*** Begin section ***

/-- The first candidate of an order that can be placed, placed; the head pre-empts when it finds no core (R271). After one that has to
stay READY for want of shadow space, none of its window that needs some is placed before it (R243, R255). -/
def placeFirst (s : State) (d : Nat) (head : Bool) (dry : List Nat) : List Candidate → State
  | [] => s
  | x :: rest =>
    if dry.contains x.wdie && needsSpace s x then placeFirst s d false dry rest
    else match placeCandidate s d x with
    | .done t => t
    | .waits t => placeFirst t d false dry rest
    | .noSpace => placeFirst s d false (x.wdie :: dry) rest
    | .noCore => match (if head then chooseVictim s (victims s d x) else none) with
      | some v =>
        let t := preemptTask s v.1 v.2.1.serial v.2.2.1
        let u := onDie t d (fun y => { y with reserved := tput y.reserved v.2.2.2.core (gangKey x) })
        if x.entry.gang.isSome then u else (placeOn u d x [v.2.2.2.core]).getD t
      | none => placeFirst s d false dry rest

/-- Whether dispatch is held on a die (R14, R117, R430). -/
def dispatchHeld (s : State) (d : Nat) : Bool := (dieOf s d).holdDispatch || s.powerHold || s.tempHold

/-- What a die may place: during a checkpoint only what is left of COMMITTED tasks, which run to their end (R418). -/
def placeable (s : State) (d : Nat) : List Candidate :=
  if s.ckpt.isSome then (readyOrder s d).filter (fun x => x.entry.state == .committed) else readyOrder s d

/-- The cores of a die that were kept for a gang which waits no more are kept no more: what is DISPATCHED there starts. -/
def dropKeeps (s : State) (d : Nat) : State :=
  (dieOf s d).reserved.foldl (fun s p =>
    if (keptFor s d p.1).isNone then tryStart (onDie s d (fun x => { x with reserved := tdel x.reserved p.1 })) d p.1 else s) s

/-- DISPATCH_PLACE: the first task of the ready order that can be placed is placed; one placement a cycle (R264, R271), also of
each of two logical dies on one physical die (entry 141). -/
def execDispatchPlace (d : Nat) (s : State) : Out :=
  .next (let s := dropKeeps s d
    if dispatchHeld s d then s else placeFirst s d true [] (placeable s d))

/-- GANG_FAIRNESS_TIMEOUT: a gang READY for 2^20 cycles holds back single tasks of lower effective priority (R268). -/
def execGangFairnessTimeout (d serial : Nat) (s : State) : Out :=
  .next (match (dieOf s d).entries.find? (fun e => e.gang.isSome && e.lead = serial && e.state == .ready && e.pending.isNone) with
  | none => s
  | some e =>
    if gangReady s d e && (match e.gangReady with | some t => decide (t + 2 ^ 20 ≤ s.cycle) | none => false)
        && !(dieOf s d).gangHold.contains serial then
      onDie s d (fun x => { x with gangHold := x.gangHold ++ [serial] })
    else s)

/-! ## Stealing (R24, R274) -/

/-- The state as it was before the placements and steals of this cycle. -/
def beforePlacing (s : State) : State :=
  let fresh (sh : Shard) : Bool := sh.state == .dispatched && sh.placedAt = s.cycle
  { s with dies := s.dies.map (fun x => (x.1, { x.2 with entries := x.2.entries.map (fun e =>
      { e with state := if e.state == .dispatched && e.shards.all (fun sh => fresh sh || sh.state == .waiting) then .ready else e.state,
               shards := e.shards.map (fun sh => if fresh sh then { sh with state := .waiting } else sh) }) })) }

/-- The tasks READY in a window. -/
def readyCount (s : State) (w : Nat) : Nat :=
  ((dieOf s w).entries.filter (fun e => e.state == .ready && e.pending.isNone && !recFold e.recd)).length

/-- The die that a thief robs: the most READY tasks, the lower die among equals. -/
def stealFrom (s : State) (d : Nat) : Option Nat :=
  let ws := (List.range 8).filter (fun w => w ≠ d && readyCount s w ≠ 0)
  ws.foldl (fun best w => match best with
    | none => some w
    | some b => if readyCount s b < readyCount s w then some w else some b) none

/-- Whether a candidate may be stolen: no gang, no shard of a task with die levels. -/
def stealable (s : State) (x : Candidate) : Bool :=
  x.entry.gang.isNone && (!recSpread x.entry.recd || (match spreadLevels s x.wdie x.entry with
    | some ls => spreadOk x.entry ls && ls.all (fun l => l.kind ≠ 2)
    | none => false))

/-- What a die with no READY task, and nothing to place, would steal: the head of its victim's ready order. -/
def robbery (s : State) (d : Nat) : Option Candidate :=
  if readyCount s d ≠ 0 || !(readyOrder s d).isEmpty then none
  else match stealFrom s d with
    | none => none
    | some w => (readyOrder s w).head?.filter (fun x => x.wdie = w && stealable s x && spreadAbsent s x == none)

/-- STEAL: a die takes the head of another's ready order onto its idle core; it stays an entry of its window. The thieves of a cycle choose
alike, before any placement of the cycle: the victim that places the task, or a lower die that takes it, wins, and the thief tries again
in the next cycle (R24, R274). -/
def execSteal (d : Nat) (s : State) : Out :=
  .next (if dispatchHeld s d || s.ckpt.isSome then s
  else match robbery (beforePlacing s) d,
      (List.range 32).find? (fun c => coreOpen s d c false && (keptFor s d c).isNone) with
  | some x, some c =>
    let waits := match entryOf s x.wdie x.entry.serial with
      | some e => e.pending.isNone && (e.shards[x.shard]?.map (fun sh => sh.state)) == some .waiting
      | none => false
    if dispatchHeld s x.wdie || !waits then s else (placeOn s d x [c]).getD s
  | _, _ => s)

/-! ## Preload and fill (R242, R243, R265) -/

/-- What a preload reads: the handle's entry, the image's header, the descriptor, the task's entry of the loop table where it has one, and
the first 4 KiB of its text (R265). -/
def preloadRuns (e : Entry) (t : Running) : List (Nat × Nat) :=
  let entry := bits (wordOf t.desc 0) 31 0
  slotRun (bits (wordOf e.recd 1) 31 0) ++ [(t.image, 64), (t.image + bits (wordOf e.recd 1) 63 32, 128)] ++
  (if bits (wordOf t.desc 9) 63 0 < t.loopCnt then [(t.image + t.loopOff + 384 * bits (wordOf t.desc 9) 63 0, 384)] else []) ++
  [(t.image + t.textOff + entry, min 4096 (t.textSize - entry))]

/-- A preload that waits for a page, or meets PROT when the pager has answered that it cannot be made resident (R296). -/
def preloadWait (s : State) (w serial i asid : Nat) (l : Leaf) : State :=
  if pageFailed s asid l.va (.shard w serial i) then faultTask s w serial (trapAt .prot l.va) 0 0 0
  else at' (requestPage s asid 0 false l (some (.shard w serial i))) (s.cycle + 64) (.preloadComplete w serial i)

*** End section ***

EXERCISE DIRECTIONS: Without omission, retype the full listing shown above.

THE ANSWER:
/-- The first candidate of an order that can be placed, placed; the head pre-empts when it finds no core (R271). After one that has to
stay READY for want of shadow space, none of its window that needs some is placed before it (R243, R255). -/
def placeFirst (s : State) (d : Nat) (head : Bool) (dry : List Nat) : List Candidate → State
  | [] => s
  | x :: rest =>
    if dry.contains x.wdie && needsSpace s x then placeFirst s d false dry rest
    else match placeCandidate s d x with
    | .done t => t
    | .waits t => placeFirst t d false dry rest
    | .noSpace => placeFirst s d false (x.wdie :: dry) rest
    | .noCore => match (if head then chooseVictim s (victims s d x) else none) with
      | some v =>
        let t := preemptTask s v.1 v.2.1.serial v.2.2.1
        let u := onDie t d (fun y => { y with reserved := tput y.reserved v.2.2.2.core (gangKey x) })
        if x.entry.gang.isSome then u else (placeOn u d x [v.2.2.2.core]).getD t
      | none => placeFirst s d false dry rest

/-- Whether dispatch is held on a die (R14, R117, R430). -/
def dispatchHeld (s : State) (d : Nat) : Bool := (dieOf s d).holdDispatch || s.powerHold || s.tempHold

/-- What a die may place: during a checkpoint only what is left of COMMITTED tasks, which run to their end (R418). -/
def placeable (s : State) (d : Nat) : List Candidate :=
  if s.ckpt.isSome then (readyOrder s d).filter (fun x => x.entry.state == .committed) else readyOrder s d

/-- The cores of a die that were kept for a gang which waits no more are kept no more: what is DISPATCHED there starts. -/
def dropKeeps (s : State) (d : Nat) : State :=
  (dieOf s d).reserved.foldl (fun s p =>
    if (keptFor s d p.1).isNone then tryStart (onDie s d (fun x => { x with reserved := tdel x.reserved p.1 })) d p.1 else s) s

/-- DISPATCH_PLACE: the first task of the ready order that can be placed is placed; one placement a cycle (R264, R271), also of
each of two logical dies on one physical die (entry 141). -/
def execDispatchPlace (d : Nat) (s : State) : Out :=
  .next (let s := dropKeeps s d
    if dispatchHeld s d then s else placeFirst s d true [] (placeable s d))

/-- GANG_FAIRNESS_TIMEOUT: a gang READY for 2^20 cycles holds back single tasks of lower effective priority (R268). -/
def execGangFairnessTimeout (d serial : Nat) (s : State) : Out :=
  .next (match (dieOf s d).entries.find? (fun e => e.gang.isSome && e.lead = serial && e.state == .ready && e.pending.isNone) with
  | none => s
  | some e =>
    if gangReady s d e && (match e.gangReady with | some t => decide (t + 2 ^ 20 ≤ s.cycle) | none => false)
        && !(dieOf s d).gangHold.contains serial then
      onDie s d (fun x => { x with gangHold := x.gangHold ++ [serial] })
    else s)

/-! ## Stealing (R24, R274) -/

/-- The state as it was before the placements and steals of this cycle. -/
def beforePlacing (s : State) : State :=
  let fresh (sh : Shard) : Bool := sh.state == .dispatched && sh.placedAt = s.cycle
  { s with dies := s.dies.map (fun x => (x.1, { x.2 with entries := x.2.entries.map (fun e =>
      { e with state := if e.state == .dispatched && e.shards.all (fun sh => fresh sh || sh.state == .waiting) then .ready else e.state,
               shards := e.shards.map (fun sh => if fresh sh then { sh with state := .waiting } else sh) }) })) }

/-- The tasks READY in a window. -/
def readyCount (s : State) (w : Nat) : Nat :=
  ((dieOf s w).entries.filter (fun e => e.state == .ready && e.pending.isNone && !recFold e.recd)).length

/-- The die that a thief robs: the most READY tasks, the lower die among equals. -/
def stealFrom (s : State) (d : Nat) : Option Nat :=
  let ws := (List.range 8).filter (fun w => w ≠ d && readyCount s w ≠ 0)
  ws.foldl (fun best w => match best with
    | none => some w
    | some b => if readyCount s b < readyCount s w then some w else some b) none

/-- Whether a candidate may be stolen: no gang, no shard of a task with die levels. -/
def stealable (s : State) (x : Candidate) : Bool :=
  x.entry.gang.isNone && (!recSpread x.entry.recd || (match spreadLevels s x.wdie x.entry with
    | some ls => spreadOk x.entry ls && ls.all (fun l => l.kind ≠ 2)
    | none => false))

/-- What a die with no READY task, and nothing to place, would steal: the head of its victim's ready order. -/
def robbery (s : State) (d : Nat) : Option Candidate :=
  if readyCount s d ≠ 0 || !(readyOrder s d).isEmpty then none
  else match stealFrom s d with
    | none => none
    | some w => (readyOrder s w).head?.filter (fun x => x.wdie = w && stealable s x && spreadAbsent s x == none)

/-- STEAL: a die takes the head of another's ready order onto its idle core; it stays an entry of its window. The thieves of a cycle choose
alike, before any placement of the cycle: the victim that places the task, or a lower die that takes it, wins, and the thief tries again
in the next cycle (R24, R274). -/
def execSteal (d : Nat) (s : State) : Out :=
  .next (if dispatchHeld s d || s.ckpt.isSome then s
  else match robbery (beforePlacing s) d,
      (List.range 32).find? (fun c => coreOpen s d c false && (keptFor s d c).isNone) with
  | some x, some c =>
    let waits := match entryOf s x.wdie x.entry.serial with
      | some e => e.pending.isNone && (e.shards[x.shard]?.map (fun sh => sh.state)) == some .waiting
      | none => false
    if dispatchHeld s x.wdie || !waits then s else (placeOn s d x [c]).getD s
  | _, _ => s)

/-! ## Preload and fill (R242, R243, R265) -/

/-- What a preload reads: the handle's entry, the image's header, the descriptor, the task's entry of the loop table where it has one, and
the first 4 KiB of its text (R265). -/
def preloadRuns (e : Entry) (t : Running) : List (Nat × Nat) :=
  let entry := bits (wordOf t.desc 0) 31 0
  slotRun (bits (wordOf e.recd 1) 31 0) ++ [(t.image, 64), (t.image + bits (wordOf e.recd 1) 63 32, 128)] ++
  (if bits (wordOf t.desc 9) 63 0 < t.loopCnt then [(t.image + t.loopOff + 384 * bits (wordOf t.desc 9) 63 0, 384)] else []) ++
  [(t.image + t.textOff + entry, min 4096 (t.textSize - entry))]

/-- A preload that waits for a page, or meets PROT when the pager has answered that it cannot be made resident (R296). -/
def preloadWait (s : State) (w serial i asid : Nat) (l : Leaf) : State :=
  if pageFailed s asid l.va (.shard w serial i) then faultTask s w serial (trapAt .prot l.va) 0 0 0
  else at' (requestPage s asid 0 false l (some (.shard w serial i))) (s.cycle + 64) (.preloadComplete w serial i)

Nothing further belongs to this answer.